An electron is released from rest at the negative plate of a parallel plate capacitor. The charge per unit area on each plate is = 2.6 x 10-7 C/m2, and the plates are separated by a distance of 1.4 x 10-2 m. How fast is the electron moving just before it reaches the positive plate?
To calculate the speed of the electron just before it reaches the positive plate, we can use the principles of electrostatics and kinetic energy.
The electric field between the parallel plates can be calculated using the formula:
E = V / d
Where:
E is the electric field (in N/C)
V is the potential difference between the plates (in volts)
d is the distance between the plates (in meters)
In this case, the potential difference can be determined using the formula:
V = Ed
Where:
V is the potential difference (in volts)
E is the electric field (in N/C)
d is the distance between the plates (in meters)
The electric field between the plates can be calculated using the formula:
E = σ / ε0
Where:
E is the electric field (in N/C)
σ is the charge per unit area on each plate (in C/m^2)
ε0 is the permittivity of free space (approximated as 8.85 x 10^-12 C^2/Nm^2)
Substituting the values given:
E = (2.6 x 10^-7 C/m^2) / (8.85 x 10^-12 C^2/Nm^2)
E ≈ 2.93 x 10^4 N/C
Now, substituting the value of E into the formula for potential difference:
V = (2.93 x 10^4 N/C) * (1.4 x 10^-2 m)
V ≈ 4.10 x 10^2 V
Next, we need to find the kinetic energy of the electron just before reaching the positive plate. The kinetic energy can be calculated using the formula:
KE = (1/2) * m * v^2
Where:
KE is the kinetic energy (in joules)
m is the mass of the electron (in kilograms)
v is the velocity of the electron (in meters per second)
The mass of an electron is approximately 9.11 x 10^-31 kg.

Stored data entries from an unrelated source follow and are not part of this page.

-- ==== Sys2Proof/Laws/Arith.lean ====
section
/-! SUPPORT. How near the fixed-point arithmetic of `Arith` comes to the real values it stands for: the rounding, and the
cosine behind the Hann window (R141, log 9). -/

namespace Sys2Proof.Machine

open Finset

/-! ## Roundings -/

/-- A floor of a quotient lies within one of it. -/
theorem floor_near (a b : ℤ) (hb : 0 < b) : |((a / b : ℤ) : ℝ) - (a : ℝ) / b| ≤ 1 := by
  have hb' : (0 : ℝ) < b := by exact_mod_cast hb
  have h1 : (b : ℝ) * ((a / b : ℤ) : ℝ) + ((a % b : ℤ) : ℝ) = a := by exact_mod_cast Int.mul_ediv_add_emod a b
  have h2 : (0 : ℝ) ≤ ((a % b : ℤ) : ℝ) := by exact_mod_cast Int.emod_nonneg a hb.ne'
  have h3 : ((a % b : ℤ) : ℝ) ≤ b := by exact_mod_cast (Int.emod_lt_of_pos a hb).le
  have h4 : (a : ℝ) / b = ((a / b : ℤ) : ℝ) + ((a % b : ℤ) : ℝ) / b := by rw [← h1]; field_simp
  rw [h4, abs_le]
  have h5 : ((a % b : ℤ) : ℝ) / b ≤ 1 := by rw [div_le_one hb']; exact h3
  have h6 : 0 ≤ ((a % b : ℤ) : ℝ) / b := by positivity
  constructor <;> linarith

/-- Rounding halves up ends within a half of the exact quotient. -/
theorem roundHalfUp_near (n : ℤ) (d : ℕ) (hd : 0 < d) : |(roundHalfUp n d : ℝ) - (n : ℝ) / d| ≤ 1 / 2 := by
  have hd' : (0 : ℝ) < d := by exact_mod_cast hd
  have h1 : (2 * (d : ℤ)) * roundHalfUp n d + (2 * n + d) % (2 * d) = 2 * n + d := Int.mul_ediv_add_emod _ _
  have h2 := Int.emod_nonneg (2 * n + d) (show (2 * (d : ℤ)) ≠ 0 by omega)
  have h3 := Int.emod_lt_of_pos (2 * n + d) (show 0 < (2 * (d : ℤ)) by omega)
  have h4 : (2 * d : ℝ) * roundHalfUp n d ≤ 2 * n + d := by exact_mod_cast (by omega : (2 * (d : ℤ)) * roundHalfUp n d ≤ 2 * n + d)
  have h5 : (2 * n + d : ℝ) ≤ (2 * d : ℝ) * roundHalfUp n d + 2 * d := by exact_mod_cast (by omega : (2 * n + d : ℤ) ≤ (2 * (d : ℤ)) * roundHalfUp n d + 2 * d)
  have h6 : (n : ℝ) = n / d * d := by field_simp
  rw [abs_le]
  set q : ℝ := (n : ℝ) / d
  rw [h6] at h4 h5
  constructor <;> nlinarith

/-! ## The series of cos -/

/-- Term i of the series of cos, over x². -/
noncomputable def cosTerm (y : ℝ) (i : ℕ) : ℝ := (-1) ^ i * y ^ i / ((2 * i).factorial : ℝ)

/-- A term from the one before it. -/
theorem cosTerm_succ (y : ℝ) (i : ℕ) : cosTerm y (i + 1) = -(cosTerm y i * y) / ((2 * i + 1) * (2 * i + 2)) := by
  have h : (2 * (i + 1)).factorial = (2 * i + 2) * ((2 * i + 1) * (2 * i).factorial) := by
    rw [show 2 * (i + 1) = 2 * i + 1 + 1 by ring, Nat.factorial_succ, Nat.factorial_succ]
  have h0 : ((2 * i).factorial : ℝ) ≠ 0 := by exact_mod_cast (Nat.factorial_pos _).ne'
  unfold cosTerm
  rw [h]
  push_cast
  field_simp
  ring

/-- The scaled series stays near the real one: an error in the term it starts from at most doubles, with two more, at each
further term. -/
theorem cosSeries_near (x2 : ℤ) (h0 : 0 ≤ x2) (h4 : x2 ≤ 4 * 2 ^ 128) (n : ℕ) :
    ∀ (i : ℕ) (term : ℤ) (e : ℝ), 0 ≤ e → |(term : ℝ) - 2 ^ 128 * cosTerm (x2 / 2 ^ 128) i| ≤ e →
      |(cosSeries x2 n i term : ℝ) - 2 ^ 128 * ∑ m ∈ range n, cosTerm (x2 / 2 ^ 128) (i + m)| ≤ (e + 2) * (2 ^ n - 1) := by
  induction n with
  | zero => intro i term e he h; simp [cosSeries]
  | succ n ih =>
    intro i term e he h
    set y : ℝ := (x2 : ℝ) / 2 ^ 128 with hy
    have hy0 : 0 ≤ y := by have : (0 : ℝ) ≤ x2 := by exact_mod_cast h0
                           positivity
    have hy4 : y ≤ 4 := by
      rw [hy, div_le_iff₀ (by positivity)]
      exact_mod_cast h4
    set k : ℤ := (2 * i + 1) * (2 * i + 2) with hk
    have hk2 : (2 : ℤ) ≤ k := by nlinarith
    have hk2' : (2 : ℝ) ≤ k := by exact_mod_cast hk2
    have hkr : (k : ℝ) = (2 * i + 1) * (2 * i + 2) := by rw [hk]; push_cast; ring
    have hnext : |((-(term * x2 / 2 ^ 128) / k : ℤ) : ℝ) - 2 ^ 128 * cosTerm y (i + 1)| ≤ 2 * e + 2 := by
      have a1 := floor_near (-(term * x2 / 2 ^ 128)) k (by omega)
      have a2 := floor_near (term * x2) (2 ^ 128) (by positivity)
      have a3 : ((term * x2 : ℤ) : ℝ) / ((2 ^ 128 : ℤ) : ℝ) = term * y := by rw [hy]; push_cast; ring
      rw [a3] at a2
      rw [Int.cast_neg] at a1
      rw [cosTerm_succ, ← hkr]
      have a4 : |-((term * x2 / 2 ^ 128 : ℤ) : ℝ) / k - 2 ^ 128 * (-(cosTerm y i * y) / k)| ≤ (1 + e * y) / 2 := by
        have : -((term * x2 / 2 ^ 128 : ℤ) : ℝ) / k - 2 ^ 128 * (-(cosTerm y i * y) / k)
            = -((((term * x2 / 2 ^ 128 : ℤ) : ℝ) - term * y) + (term - 2 ^ 128 * cosTerm y i) * y) / k := by ring
        rw [this, abs_div, abs_neg, abs_of_pos (show (0 : ℝ) < k by linarith)]
        refine div_le_div₀ (by positivity) ?_ (by norm_num) hk2'
        refine (abs_add_le _ _).trans (add_le_add a2 ?_)
        rw [abs_mul, abs_of_nonneg hy0]
        exact mul_le_mul_of_nonneg_right h hy0
      have a5 := abs_sub_le (((-(term * x2 / 2 ^ 128) / k : ℤ) : ℝ)) (-((term * x2 / 2 ^ 128 : ℤ) : ℝ) / k) (2 ^ 128 * (-(cosTerm y i * y) / k))
      have a6 : e * y ≤ e * 4 := mul_le_mul_of_nonneg_left hy4 he
      linarith
    have hs := ih (i + 1) (-(term * x2 / 2 ^ 128) / k) (2 * e + 2) (by positivity) hnext
    rw [cosSeries, Finset.sum_range_succ', ← hk]
    have e1 : ∑ m ∈ range n, cosTerm y (i + (m + 1)) = ∑ m ∈ range n, cosTerm y (i + 1 + m) :=
      Finset.sum_congr rfl fun m _ => by rw [show i + (m + 1) = i + 1 + m by ring]
    rw [e1, show i + 0 = i from rfl]
    have : ((term + cosSeries x2 n (i + 1) (-(term * x2 / 2 ^ 128) / k) : ℤ) : ℝ)
        - 2 ^ 128 * (∑ m ∈ range n, cosTerm y (i + 1 + m) + cosTerm y i)
        = ((cosSeries x2 n (i + 1) (-(term * x2 / 2 ^ 128) / k) : ℤ) - 2 ^ 128 * ∑ m ∈ range n, cosTerm y (i + 1 + m))
          + (term - 2 ^ 128 * cosTerm y i) := by push_cast; ring
    rw [this]
    refine (abs_add_le _ _).trans ?_
    have hb : (e + 2) * ((2 : ℝ) ^ (n + 1) - 1) = e + (2 * e + 2 + 2) * (2 ^ n - 1) + 2 := by rw [pow_succ]; ring
    rw [hb]
    exact (add_le_add hs h).trans (by linarith)

/-- The first 2n terms of exp at ix have the first n terms of cos at x as their real part. -/
theorem exp_terms_re (x : ℝ) (n : ℕ) :
    (∑ m ∈ range (2 * n), ((x : ℂ) * Complex.I) ^ m / m.factorial).re = ∑ m ∈ range n, cosTerm (x ^ 2) m := by
  induction n with
  | zero => simp
  | succ n ih =>
    rw [show 2 * (n + 1) = 2 * n + 1 + 1 by ring, Finset.sum_range_succ, Finset.sum_range_succ, Finset.sum_range_succ,
      Complex.add_re, Complex.add_re, ih]
    have h1 : (((x : ℂ) * Complex.I) ^ (2 * n) / ((2 * n).factorial : ℂ)).re = cosTerm (x ^ 2) n := by
      rw [pow_mul, mul_pow, Complex.I_sq]
      have : ((x : ℂ) ^ 2 * -1) ^ n / ((2 * n).factorial : ℂ) = ((cosTerm (x ^ 2) n : ℝ) : ℂ) := by
        unfold cosTerm; push_cast; rw [mul_comm ((x : ℂ) ^ 2), mul_pow]
      rw [this, Complex.ofReal_re]
    have h2 : (((x : ℂ) * Complex.I) ^ (2 * n + 1) / ((2 * n + 1).factorial : ℂ)).re = 0 := by
      rw [pow_succ, pow_mul, mul_pow, Complex.I_sq]
      have : ((x : ℂ) ^ 2 * -1) ^ n * ((x : ℂ) * Complex.I) / ((2 * n + 1).factorial : ℂ)
          = (((x ^ 2 * -1) ^ n * x / ((2 * n + 1).factorial : ℝ) : ℝ) : ℂ) * Complex.I := by push_cast; ring
      rw [this, Complex.re_ofReal_mul, Complex.I_re, mul_zero]
    rw [h1, h2, add_zero]

/-- Twenty-six terms of the series come within 10^−20 of cos on 0 to 2. -/
theorem cosTerms_near (x : ℝ) (h0 : 0 ≤ x) (h2 : x ≤ 2) :
    |∑ m ∈ range 26, cosTerm (x ^ 2) m - Real.cos x| ≤ 1 / 10 ^ 20 := by
  have hx : ‖(x : ℂ) * Complex.I‖ = x := by simp [abs_of_nonneg h0]
  have hb := Complex.exp_bound' (x := (x : ℂ) * Complex.I) (n := 52) (by rw [hx]; push_cast; linarith)
  rw [hx] at hb
  have hre : (Complex.exp ((x : ℂ) * Complex.I)).re = Real.cos x := by
    rw [Complex.exp_mul_I, Complex.add_re, Complex.cos_ofReal_re, Complex.mul_re]
    simp [Complex.sin_ofReal_im]
  have h1 := (Complex.abs_re_le_norm _).trans hb
  rw [Complex.sub_re, hre, show 52 = 2 * 26 by rfl, exp_terms_re, abs_sub_comm] at h1
  refine h1.trans ?_
  have h3 : x ^ (2 * 26) ≤ 2 ^ (2 * 26) := pow_le_pow_left₀ h0 h2 _
  calc x ^ (2 * 26) / ((2 * 26 : ℕ).factorial : ℝ) * 2 ≤ 2 ^ (2 * 26) / ((2 * 26 : ℕ).factorial : ℝ) * 2 := by gcongr
    _ ≤ 1 / 10 ^ 20 := by norm_num [Nat.factorial]

/-- The scaled cosine of the Hann window comes within 10^−15 of cos(πj / Pm). -/
theorem cosScaled_near (j pm : ℕ) (hp : 1 ≤ pm) (hj : 2 * j ≤ pm) :
    |(cosScaled j pm : ℝ) / 2 ^ 128 - Real.cos (Real.pi * j / pm)| ≤ 1 / 10 ^ 15 := by
  have hpm : (0 : ℝ) < pm := by exact_mod_cast hp
  set P : ℝ := (piScaled : ℝ) / 10 ^ 50 with hP
  have hP1 : |P - Real.pi| ≤ 1 / 10 ^ 19 := by
    have := Real.pi_gt_d20; have := Real.pi_lt_d20
    rw [hP, abs_le]; norm_num [piScaled] at *; constructor <;> linarith
  have hP0 : 0 ≤ P := by positivity
  have hr : (j : ℝ) / pm ≤ 1 / 2 := by
    rw [div_le_iff₀ hpm]; have : (2 * j : ℝ) ≤ pm := by exact_mod_cast hj
    linarith
  have hr0 : 0 ≤ (j : ℝ) / pm := by positivity
  set x2 : ℕ := piScaled ^ 2 * j ^ 2 * 2 ^ 128 / (pm ^ 2 * 10 ^ 100) with hx2
  set θ : ℝ := P * (j / pm) with hθ
  have hθ0 : 0 ≤ θ := by positivity
  have hθ2 : θ ≤ 8 / 5 := by
    have : P ≤ 16 / 5 := by rw [hP]; norm_num [piScaled]
    calc θ ≤ 16 / 5 * (1 / 2) := mul_le_mul this hr hr0 (by norm_num)
      _ = 8 / 5 := by norm_num
  have hq : ((piScaled ^ 2 * j ^ 2 * 2 ^ 128 : ℕ) : ℝ) / ((pm ^ 2 * 10 ^ 100 : ℕ) : ℝ) = θ ^ 2 * 2 ^ 128 := by
    rw [hθ, hP]; push_cast; field_simp; ring
  have hlo : (x2 : ℝ) ≤ θ ^ 2 * 2 ^ 128 := by rw [← hq]; exact Nat.cast_div_le
  have hhi : θ ^ 2 * 2 ^ 128 ≤ x2 + 1 := by
    rw [← hq, div_le_iff₀ (by positivity)]
    exact_mod_cast (Nat.lt_mul_of_div_lt (Nat.lt_succ_self _) (by positivity) |>.le)
  set y : ℝ := (x2 : ℝ) / 2 ^ 128 with hy
  have hy0 : 0 ≤ y := by positivity
  have hylo : y ≤ θ ^ 2 := by rw [hy, div_le_iff₀ (by positivity)]; exact hlo
  have hyhi : θ ^ 2 ≤ y + 1 / 2 ^ 128 := by
    rw [hy, ← add_div, le_div_iff₀ (by positivity)]; exact hhi
  have hs : |(cosScaled j pm : ℝ) / 2 ^ 128 - ∑ m ∈ range 26, cosTerm y m| ≤ 1 / 10 ^ 20 := by
    have := cosSeries_near (x2 : ℤ) (by positivity) (by
      have : (x2 : ℝ) ≤ 4 * 2 ^ 128 := hlo.trans (by nlinarith)
      exact_mod_cast this) 26 0 (2 ^ 128) 0 le_rfl (by norm_num [cosTerm])
    simp only [zero_add, Int.cast_natCast, ← hy] at this
    have e : (cosScaled j pm : ℝ) / 2 ^ 128 - ∑ m ∈ range 26, cosTerm y m
        = ((cosScaled j pm : ℝ) - 2 ^ 128 * ∑ m ∈ range 26, cosTerm y m) / 2 ^ 128 := by field_simp
    rw [e, abs_div, abs_of_pos (by positivity : (0 : ℝ) < 2 ^ 128), div_le_iff₀ (by positivity)]
    refine le_trans (le_of_eq_of_le ?_ this) (by norm_num)
    rfl
  have ht := cosTerms_near (Real.sqrt y) (Real.sqrt_nonneg y) (by
    rw [Real.sqrt_le_left (by norm_num)]; nlinarith)
  rw [Real.sq_sqrt hy0] at ht
  have hc : |Real.cos (Real.sqrt y) - Real.cos θ| ≤ 1 / 10 ^ 18 := by
    have h1 : Real.sqrt y ≤ θ := Real.sqrt_le_iff.mpr ⟨hθ0, hylo⟩
    have h2 : θ ≤ Real.sqrt y + 1 / 2 ^ 64 := by
      have h3 := Real.sq_sqrt hy0
      have h4 := Real.sqrt_nonneg y
      by_contra hlt
      rw [not_le] at hlt
      have h5 : (Real.sqrt y + 1 / 2 ^ 64) ^ 2 < θ ^ 2 := pow_lt_pow_left₀ hlt (by positivity) (by norm_num)
      have h6 : (Real.sqrt y + 1 / 2 ^ 64) ^ 2 = y + 2 * (Real.sqrt y * (1 / 2 ^ 64)) + 1 / 2 ^ 128 := by
        rw [add_sq, h3]; ring
      have h7 : 0 ≤ Real.sqrt y * (1 / 2 ^ 64) := by positivity
      linarith
    have h3 := Real.abs_cos_sub_cos_le (Real.sqrt y) θ
    refine h3.trans ?_
    rw [abs_le]; constructor <;> norm_num at * <;> linarith
  have hd : |Real.cos θ - Real.cos (Real.pi * j / pm)| ≤ 1 / 10 ^ 19 := by
    refine (Real.abs_cos_sub_cos_le _ _).trans ?_
    rw [hθ, show P * ((j : ℝ) / pm) - Real.pi * j / pm = (P - Real.pi) * (j / pm) by ring, abs_mul, abs_of_nonneg hr0]
    nlinarith [abs_nonneg (P - Real.pi)]
  have k1 := abs_sub_le ((cosScaled j pm : ℝ) / 2 ^ 128) (∑ m ∈ range 26, cosTerm y m) (Real.cos (Real.pi * j / pm))
  have k2 := abs_sub_le (∑ m ∈ range 26, cosTerm y m) (Real.cos (Real.sqrt y)) (Real.cos (Real.pi * j / pm))
  have k3 := abs_sub_le (Real.cos (Real.sqrt y)) (Real.cos θ) (Real.cos (Real.pi * j / pm))
  norm_num at *
  linarith
end Sys2Proof.Machine
end

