/-- Settles O12: the planner's work between the gathered changes of the other blocks, then the gain commands and the claims case
by case. -/
theorem syncedHopTracksAndHandsOver : Obligations.SyncedHopTracksAndHandsOver := by
  refine ⟨fun o s hrel hsync hcount hpart => ?_, fun _ _ _ _ _ => rfl, fun env raise voiced vo => ?_, fun cfg v b a => ?_⟩
  · have hexec := State.syncedHop_whole o hrel hsync hcount hpart
    obtain ⟨hap, hhm, hbm, hcfg, hinp, hpt, hpending, hcu, hpeers, hlink⟩ := s.tracked.syncedResult_frame o
    obtain ⟨hap', hhm', hbm', hcfg', hinp', hrecord, hprev, hpair, hmarks, hcu', hlink', hsc', hvoices', hpeers', hpending'⟩ :=
      s.tracked_frame
    obtain ⟨hpeersP, hheldP, hkeyP, hpartP⟩ := s.tracked.atPlanner_reads o
    obtain ⟨hcfgP, hhmP, hptP, hstationP⟩ := s.tracked.atPlanner_frame o
    have hcontext : s.contextHop (s.tracked.syncedResult o) s.tracked.pt.record o.ageing :=
      State.contextHop_tracked (State.contextHop_of hcu hpeers)
    obtain ⟨hlast, hlead⟩ := s.tracked.syncedLink_lead o
    have hsc := fun raised => s.tracked.syncedResult_sc o (raised := raised)
    have hvoice := s.tracked.syncedResult_voice o
    have hvoiceP := s.tracked.atPlanner_voice o
    have hframe := (s.tracked.atPlanner o).handedOver_frame
    have hlinkOf := fun visit => s.tracked.syncedLink_eq o (visit := visit)
    have hhanded : (s.tracked.atPlanner o).handedOver = fun v : VoiceIx =>
        (s.tracked.atPlanner o).planVoices.voices[v].handOver (s.tracked.atPlanner o).renderEnv s.cfg
          s.tracked.pt.record.voiced v := by
      rw [← hcfg', ← hcfgP, ← hptP]
      rfl
    have hvisits := fun key woken wakes => s.tracked_visit o (key := key) (woken := woken) (wakes := wakes)
    have haged := s.tracked_ageing
    obtain ⟨hpin, hexpires⟩ := s.tracked_expires
    have hwake := s.tracked_wakesUp
    rw [← hcu] at hheldP hkeyP hlead hsc hvoiceP hlinkOf
    rw [← hlink] at hlast hlead hlinkOf
    rw [hcu'] at hlead hsc hvoiceP hlinkOf
    rw [hhanded] at hvoice hlinkOf hframe
    rw [hpeers', haged] at hpeersP
    rw [hlink'] at hlead hlinkOf
    rw [hsc'] at hpartP hsc hstationP
    rw [hpin] at hsc hvoice hvoiceP
    rw [hexpires] at hsc
    rw [hvoices'] at hvoiceP
    rw [hcfg'] at hlinkOf
    have hcfgV : ∀ v : VoiceIx, (s.tracked.atPlanner o).voices[v].cfg = s.voices[v].cfg := by
      intro v
      rw [hvoiceP]
      split <;> rfl
    generalize s.tracked.syncedResult o = t at *
    refine ⟨t, hexec, hap.trans hap', hhm.trans hhm', hbm.trans hbm', hcfg.trans hcfg', hinp.trans hinp',
      (congrArg PitchTracker.record hpt).trans hrecord, (congrArg PitchTracker.prevVoiced hpt).trans hprev,
      (congrArg PitchTracker.lastVoiced hpt).trans hpair, (congrArg PitchTracker.marks hpt).trans hmarks, fun v => ?_, ?_⟩
    · obtain ⟨hwords, hreload⟩ := hframe v
      rw [hvoice]
      split
      · exact ⟨hwords.trans (hcfgV v), hreload⟩
      · exact ⟨hwords.trans (hcfgV v), hreload⟩
    rw [hpt]
    refine ⟨hcontext, hlast, hlead, fun wakes hwakes => ?_⟩
    rw [← hwake] at hwakes
    rw [hwakes]
    refine ⟨hsc, hpending.trans hpending', s.tracked.atPlanner o, hcfgP.trans hcfg', hhmP.trans hhm', hptP, hheldP, hkeyP,
      hpeersP, hstationP, hpartP, hvoiceP, fun h hh => ?_⟩
    obtain rfl := funext hh
    refine ⟨hvoice, fun key woken visit hkey hwoken hvisit l0 l1 l2 l3 l4 l5 h0 h1 h2 h3 h4 h5 => ?_⟩
    exact hlinkOf visit (fun place l => (hvisit place l).trans (hvisits key woken _ hkey hwoken rfl place l)) h0 h1 h2 h3 h4 h5
  · refine ⟨fun h => Voice.gainCommand_of_off h env raise voiced, fun h => Voice.gainCommand_of_silent h env voiced,
      fun h => ⟨(Voice.gainCommand_of_onset_sound h env).1, Voice.gainCommand_unvoiced h env⟩,
      fun h => Voice.gainCommand_of_hold h env, fun h => Voice.gainCommand_release h env voiced,
      fun e he => Voice.enterOnset_cases env he⟩
  · refine ⟨fun hb ha => Voice.claimWork_of_silent cfg v hb ha, fun hb ha => Voice.claimWork_of_faded cfg v hb ha,
      fun n ha hn => ⟨fun h => Voice.claimWork_of_new cfg v ha hn h, fun c k hb hc hnote hk => ?_⟩⟩
    subst hnote
    exact Voice.claimWork_same_cases cfg v hb ha hn hc hk

end Sys2Proof.Machine
end

section
/-! PROOFS. The audio port's frame sync and sync loss, and the hop they take first (R1, R3, R6, R7, R12, R27, R136, R151, R153,
R154). -/

namespace Sys2Proof.Machine

/-! ## The hop left due -/

/-- R6: a hop left due is the synced hop in the order log 5 names, and none is due after it. -/
theorem State.settleHop_late {s : State} (hrel : s.sc.resetHeld = false) (hsync : s.ap.syncPresent = true)
    (hcount : 256 ≤ s.ap.hopCount) (hpart : s.sc.part ≠ .init) : ∃ t, exec (.syncedHop lateHopOrder) s = .next t
      ∧ t.ap = { s.ap with hopCount := 0 } ∧ t.sc.resetHeld = false ∧ s.settleHop = t.settleHop := by
  have hdue := State.syncedHop_falls hsync hcount hpart lateHopOrder
  obtain ⟨hap, -⟩ := s.tracked.syncedResult_frame lateHopOrder
  have hsc : (s.tracked.syncedResult lateHopOrder).sc.resetHeld = s.sc.resetHeld := by
    rw [State.syncedResult]
    rfl
  rw [State.settleHop, exec_syncedHop lateHopOrder hrel, hdue]
  generalize s.tracked.syncedResult lateHopOrder = t at hap hsc
  have hidle : t.ap.hopCount < 256 := by
    rw [hap]
    exact Nat.zero_lt_succ 255
  exact ⟨t, rfl, hap, hsc.trans hrel, (State.settleHop_idle (.inl hidle)).symm⟩

/-! ## Frame sync -/

/-- R1, R153: with sync present a frame sync begins a frame. -/
theorem State.frameSync_present {s : State} (hidle : s.settleHop = s) (hsync : s.ap.syncPresent = true) :
    s.frameSync = s.beginFrame := by
  rw [State.frameSync, hidle]
  exact congrArg State.beginFrame (if_pos hsync)

/-- R3: with sync lost it is also the sync return. -/
theorem State.frameSync_lost {s : State} (hidle : s.settleHop = s) (hsync : s.ap.syncPresent = false) :
    s.frameSync = s.syncReturn.beginFrame := by
  rw [State.frameSync, hidle]
  exact congrArg State.beginFrame (if_neg (by rw [hsync]; exact Bool.false_ne_true))

/-- Settles O6: by the sync state, a hop left due being taken first. -/
theorem frameSyncBeginsFrame : Obligations.FrameSyncBeginsFrame := by
  refine ⟨fun s hrel hsync hcount hpart => ?_, fun s hrel hsync hnone => ?_, fun s hrel hsync => ?_⟩
  · obtain ⟨t, hexec, hap, hrel', hsettle⟩ := State.settleHop_late hrel hsync hcount hpart
    refine ⟨t, hexec, hap, ?_⟩
    rw [exec_frameSync hrel, exec_frameSync hrel', State.frameSync, State.frameSync, hsettle]
  · rw [exec_frameSync hrel, State.frameSync_present (State.settleHop_idle (hnone.imp_right .inr)) hsync]
    rfl
  · rw [exec_frameSync hrel, State.frameSync_lost (State.settleHop_idle (.inr (.inl hsync))) hsync]
    rfl

/-! ## Sync loss -/

/-- R109: the link controller once the loss has offered its LEAD. -/
def LinkController.leadLost (l : LinkController) : LinkController :=
  { (if l.lastVoiced then { l.offer .lead with leadCount := 0 } else l) with lastVoiced := false }

theorem State.lossLead_eq (s : State) : s.lossLead = { s with link := s.link.leadLost } := by
  rw [State.lossLead, LinkController.leadLost]
  cases s.link.lastVoiced <;> rfl

/-- R76: the DROPs of the voices that sound, in index order. -/
def LinkController.dropsOf (voices : Vector Voice 8) (l : LinkController) : LinkController :=
  ((List.finRange 8).filter fun v => voices[v].eng.state.sounding).foldl (fun l v => l.offer (.drop v)) l

theorem State.stopVoices_eq (s : State) : s.stopVoices = { s with
    voices := Vector.ofFn fun v => s.voices[v].stop.1, link := s.link.dropsOf s.voices } :=
  State.foldPutVoice_eq (fun v => s.voices[v].stop) s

Since the electron is released from rest, its initial velocity is 0 m/s. Therefore, the kinetic energy just before reaching the positive plate is equal to the potential energy:
KE = V
Finally, we can solve for the velocity of the electron using the calculated potential energy:
V = (1/2) * m * v^2
(4.10 x 10^2 V) = (1/2) * (9.11 x 10^-31 kg) * v^2
Solving for v^2:
v^2 = (2 * 4.10 x 10^2 V) / (9.11 x 10^-31 kg)
v ≈ 8.38 x 10^6 m/s
Therefore, the electron is moving approximately 8.38 x 10^6 meters per second just before it reaches the positive plate.